Twitter user @VriesHd raises a good point that despite clear evidence, no AV company has flagged the domain or URL as malicious. Fortunately, users of the CoinBlockerLists are protected as all domains mentioned in this post and the IOC spreadsheet are included.
Here's something I can't understand; A single cryptojacking campaign targeting Mikrotik routers is allowed to infect 100.000+ routers worldwide, yet barely any AV-company seems to care about the domain, the files or the infections. No blogs. Nothing. srcip[.]com is free to go…. pic.twitter.com/LVc8j2bEMr
— Kira 2.0 (@VriesHd) September 18, 2018
Another cryptojacking campaign seemingly running rampant was discovered earlier in September.
— Bad Packets Report (@bad_packets) September 10, 2018
In this case, the cryptojacking malware appears to be injecting MinerAlt, a service that mines CryptoNight coins (Monero, Electroneum, etc.) while taking 30% of the revenue of their users. Unlike Coinhive, the websocket traffic is not in plain text (shown in tweet above).
Infected routers in this campaign are configured to throttle the CPU usage of the victims’ devices in a likely attempt to reduce detection. In the example shown below, the amount of CPU power used for mining cryptocurrency is roughly 80%.
United States cryptojacking campaigns
Looking specifically at compromised MikroTik routers in the United States, a few troubling cryptojacking campaigns were found. On August 25, nearly 3,000 compromised routers with IP addresses assigned to Cogent Communications were located on Censys.
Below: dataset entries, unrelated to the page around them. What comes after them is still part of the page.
-- ==== Sys2Proof/Machine/Sync.lean ====
section
/-!
DEFINITION. Fences, barriers and the detection of barriers that cannot complete (R69 to R72, R121 to R123), and the special
class: time reads and the gang status word (R80, R122, R128).
-/

namespace Sys2Proof.Machine

/-- The fields of format S (R106) other than those an instruction uses are zero; `use` masks the bits in use. -/
def Ctx.sBad (c : Ctx) (use : Nat) : Bool := c.hasExt || (c.f 49 0 &&& (2 ^ 50 - 1 - use)) != 0

def fD : Nat := 0xFF * 2 ^ 42
def fA : Nat := 0xFF * 2 ^ 34
def fKA : Nat := 2 ^ 33
def fPD : Nat := 7 * 2 ^ 30
def fID : Nat := 15 * 2 ^ 26
def fSEL : Nat := 3 * 2 ^ 24
def fCOUNT : Nat := 0xFF * 2 ^ 16
def fKC : Nat := 2 ^ 15

/-- FENCE (R121): the active lanes hold their later memory instructions until it completes. -/
def semFence (c : Ctx) (s : State) : Issue :=
  match c.check (c.sBad fSEL || c.f 25 24 == 0) [] [] with
  | some i => i
  | none =>
    let sel := c.f 25 24
    c.done s fun x => { x with
      holdLd := if bit sel 0 then x.holdLd ||| c.act else x.holdLd
      holdSt := if bit sel 1 then x.holdSt ||| c.act else x.holdSt }

/-- Sets the wait of the path's lanes. -/
def Ctx.wait (c : Ctx) (s : State) (w : Wait) : State :=
  s.updGang c.g fun x => (setBits 32 c.path).foldl (fun x l => x.updLane l fun y => { y with wait := w }) x

/-- BAR.GANG (R69, R123). -/
def semBarGang (c : Ctx) (s : State) : Issue :=
  match c.check (c.sBad 0 || c.guarded) [] [] with
  | some i => i
  | none => .ok (c.wait s .gangBar) [] true

/-- BAR.NAMED (R70, R123). -/
def semBarNamed (c : Ctx) (s : State) : Issue :=
  let id := c.f 29 26
  let a : Opd := { kind := c.f 33 33, idx := c.f 41 34, n := 1 }
  let kc := bit c.w 15
  let bad := c.guarded || c.sBad (fID + fKC + if kc then fA + fKA else fCOUNT) || (kc && !bit c.w 33)
  match c.check bad (if kc then [a] else []) [] with
  | some i => i
  | none =>
    let n := if kc then a.val c 0 else c.f 23 16
    let b := (s.core (coreOf c.g)).bar id
    let given := Tab.get 0 b.counts c.g
    if n = 0 || n > 64 || (given != 0 && given != n) then .trap 0x0C (barExtra id b n)
    else
      let t := (c.wait s (.named id)).updBar (coreOf c.g) id fun b => { b with counts := Tab.set 0 b.counts c.g n }
      if (t.gang c.g).allAt = some id then arriveOr c s id n t else .ok t [] true

/-- Where a gang's live threads wait (R72): a mask of named ids, bit 16 for bar.gang; none unless all of them wait there. -/
def Gang.barMask (x : Gang) : Option Nat :=
  x.liveLanes.foldl (init := some 0) fun m l =>
    match m, (x.lane l).wait with
    | some m, .gangBar => some (m ||| 2 ^ 16)
    | some m, .named i => some (m ||| 2 ^ i)
    | _, _ => none

/-- A split gang (R72): all its live threads wait at barriers, at two or more of them. -/
def Gang.split (x : Gang) : Bool :=
  !x.liveLanes.isEmpty && (match x.barMask with | some m => decide (popc 17 m ≥ 2) | none => false)

/-- Traps a gang with BARRIER_DEADLOCK of a case (R72, R521); the path reported is that of its lowest live lane (log entry
10). -/
def State.deadlock (s : State) (g case : Nat) : State :=
  s.updGang g fun x =>
    match x.liveLanes with
    | [] => x
    | l :: _ =>
      let pc := (x.lane l).pc
      let mask := maskOf (x.liveLanes.filter fun i => (x.lane i).pc == pc)
      { x with trap := some { code := 0x0B, pc := pc, mask := mask, extra := extra16 (case + x.barMask.getD 0 * two32) 0 } }

/-- A gang is in the course of a trap or not running. -/
def Gang.held (x : Gang) : Bool := x.mode != .running

/-- The cores of a launch, ascending: those of its district when it started (R275). -/
def State.launchCores (s : State) (p k : Nat) : List Nat := setBits 576 (s.cmd p k).cores

/-- The register file of a sub-core has room for one more gang of a number of registers (R60). -/
def State.regRoom (s : State) (b vregs : Nat) : Bool :=
  let used := ((List.range 16).map fun i => let x := s.gang (16 * b + i); if x.live then x.k.vregs * 128 else 0).sum
  decide (used + vregs * 128 ≤ 131072)

/-- A core takes a gang of command k: it runs that kernel, or holds no gang of another and no run (R141, R296). -/
def State.coreTakes (s : State) (c p k : Nat) : Bool :=
  (s.core c).kern == some (p, k) ||
  (((s.core c).units.all fun e => e.2.runs.isEmpty) && (List.range 64).all fun i => !(s.gang (64 * c + i)).live)

/-- The next gang of command k of partition p may start in slot g (R60, R141, R296). -/
def State.gangFits (s : State) (p k g : Nat) : Bool :=
  let c := s.cmd p k
  c.wait == .gangs && decide (c.startedGangs < c.gangs) && s.issueOn g && (s.launchCores p k).contains (coreOf g) && !(s.gang g).live &&
  s.regRoom (subOf g) c.kern.vregs && s.coreTakes (coreOf g) p k

/-- An open instance of core y can still reach its count (R72): gangs of the kernel's launch may yet start there and arrive. -/
def State.mayArrive (s : State) (y : Nat) : Bool :=
  match (s.core y).kern with
  | some (p, k) =>
    let left := (s.cmd p k).gangs - (s.cmd p k).startedGangs
    ((List.range 64).any fun i => s.gangFits p k (y * 64 + i)) && (List.range 16).any fun i =>
      match ((s.core y).bar i).count with
      | some n => decide (n ≤ ((s.core y).bar i).arrived.length + ((s.core y).bar i).gone + left)
      | none => false
  | none => false

/-- BARRIER_DEADLOCK (R72): case 1 of each running split gang; else case 2 of the kernel on the core. -/
def execBarrierDeadlock (core : Nat) (s : State) : Host.Outcome State Fault Refusal :=
  let live := ((List.range 64).map (core * 64 + ·)).filter fun g => (s.gang g).live && !(s.gang g).done
  let split := live.filter fun g => (s.gang g).split && !(s.gang g).held && (s.gang g).trap.isNone
  let bars := (List.range 16).map fun i => (s.core core).bar i
  let arrived := fun g => bars.any fun b => b.arrived.contains g
  if !split.isEmpty then .next (split.foldl (fun s g => s.deadlock g 1) s)
  else if (live.all fun g => (s.gang g).split || arrived g) && live.any arrived && live.all (fun g => !(s.gang g).held) &&
          live.all (fun g => (s.gang g).trap.isNone) && !s.mayArrive core
  then .next (live.foldl (fun s g => s.deadlock g 2) s)
  else .next s

/-- TIME.RD (R128). -/
def semTimeRd (c : Ctx) (s : State) : Issue :=
  let sel := c.f 25 24
  let d : Opd := { kind := c.f 33 33, idx := c.f 49 42, n := if sel = 1 then 1 else 2 }
  match c.check (c.guarded || c.sBad (fD + fKA + fSEL) || sel == 3) [] [d] with
  | some i => i
  | none =>
    let v := match sel with
      | 0 => s.tim.now
      | 1 => s.tim.frac
      | _ => s.clk - s.rst.tierAt.getD (coreOf c.g / 144) 0
    c.done s fun x => x.setDst c.lanes d fun _ => v

/-- The gang status word (R80). -/
def Gang.status (x : Gang) : Nat := pack [(0, b2n x.storeErr), (1, b2n !x.marks.isEmpty)]

/-- GST.RD (R122): it follows a fence of its lanes (log entry 11). -/
def semGstRd (c : Ctx) (s : State) : Issue :=
  let d : Opd := { kind := c.f 33 33, idx := c.f 49 42, n := 1 }
  match c.check (c.sBad (fD + fKA)) [] [d] with
  | some i => i
  | none =>
    if c.path &&& (c.x.holdLd ||| c.x.holdSt) != 0 then .stall
    else c.done s fun x => x.setDst c.lanes d fun _ => c.x.status

/-- GST.CLR (R122): STORE_ERR clears where COUNT[0] is set. -/
def semGstClr (c : Ctx) (s : State) : Issue :=
  match c.check (c.sBad fCOUNT || c.f 23 18 != 0) [] [] with
  | some i => i
  | none => c.done s fun x => if c.act != 0 && bit c.w 16 then { x with storeErr := false } else x

end Sys2Proof.Machine
end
— Bad Packets Report (@bad_packets) August 25, 2018
Almost a month later, another surprising cryptojacking campaign was discovered. This new campaign included over 600 MikroTik routers on the network of Douglas County Public Utility District in north central Washington state. Their network, AS27373, has been allocated 1,792 IPv4 addresses and the latest Censys results show 703 IPs consisting solely of MikroTik routers. In other words, 39% of the IPs they manage route to a compromised device.
— Bad Packets Report (@bad_packets) September 20, 2018
Upon reviewing these findings, I notified US-CERT (NCCIC) in addition to other members of federal law enforcement as these routers on the network of a public energy co-operative. While I never received confirmation that an NCCIC incident number was assigned, I was told by the NCCIC to continue to send in similar reports in the future.
It’s alarming to see so many devices on a public utilities’ network compromised, so I hope the NCCIC is able provide them with guidance and/or assistance with the remediation process.
In less than 9 hours, the total found on Censys for the US has increased to 7,765. The network with the largest share of compromised MikroTik routers is AS18771 (Agavue LLC aka Cibola Wireless). This provider is a WISP in Albuquerque, NM. https://t.co/oQx6UMEiFD
— Bad Packets Report (@bad_packets) September 28, 2018
The latest results found on Censys indicate cryptojacking campaigns targeting vulnerable MikroTik routers in the United States is not slowing down. Many Wireless Internet Service Providers (WISPs) appear to affected as numerous compromised devices can be found on their networks.
Instead of listing each IOC here, I have placed them in the MikroTik cryptojacking campaigns spreadsheet that lists each site key used for every campaign and includes notes on how the malware is injected.
Thanks to Censys for providing me with the API credits needed to keep this list frequently updated.
As I recently told Threatpost, scraping for pennies with Coinhive is not the worst-case scenario that miscreants can do with these compromised MikroTik routers. The report published by Netlab 360 illustrated how they can used for much more nefarious purposes such as eavesdropping all traffic passing through them.
MikroTik users need to ensure they’re running the latest version of RouterOS which has patched CVE-2018-14847. Anyone using version 6.42 or older should apply the update ASAP, available here.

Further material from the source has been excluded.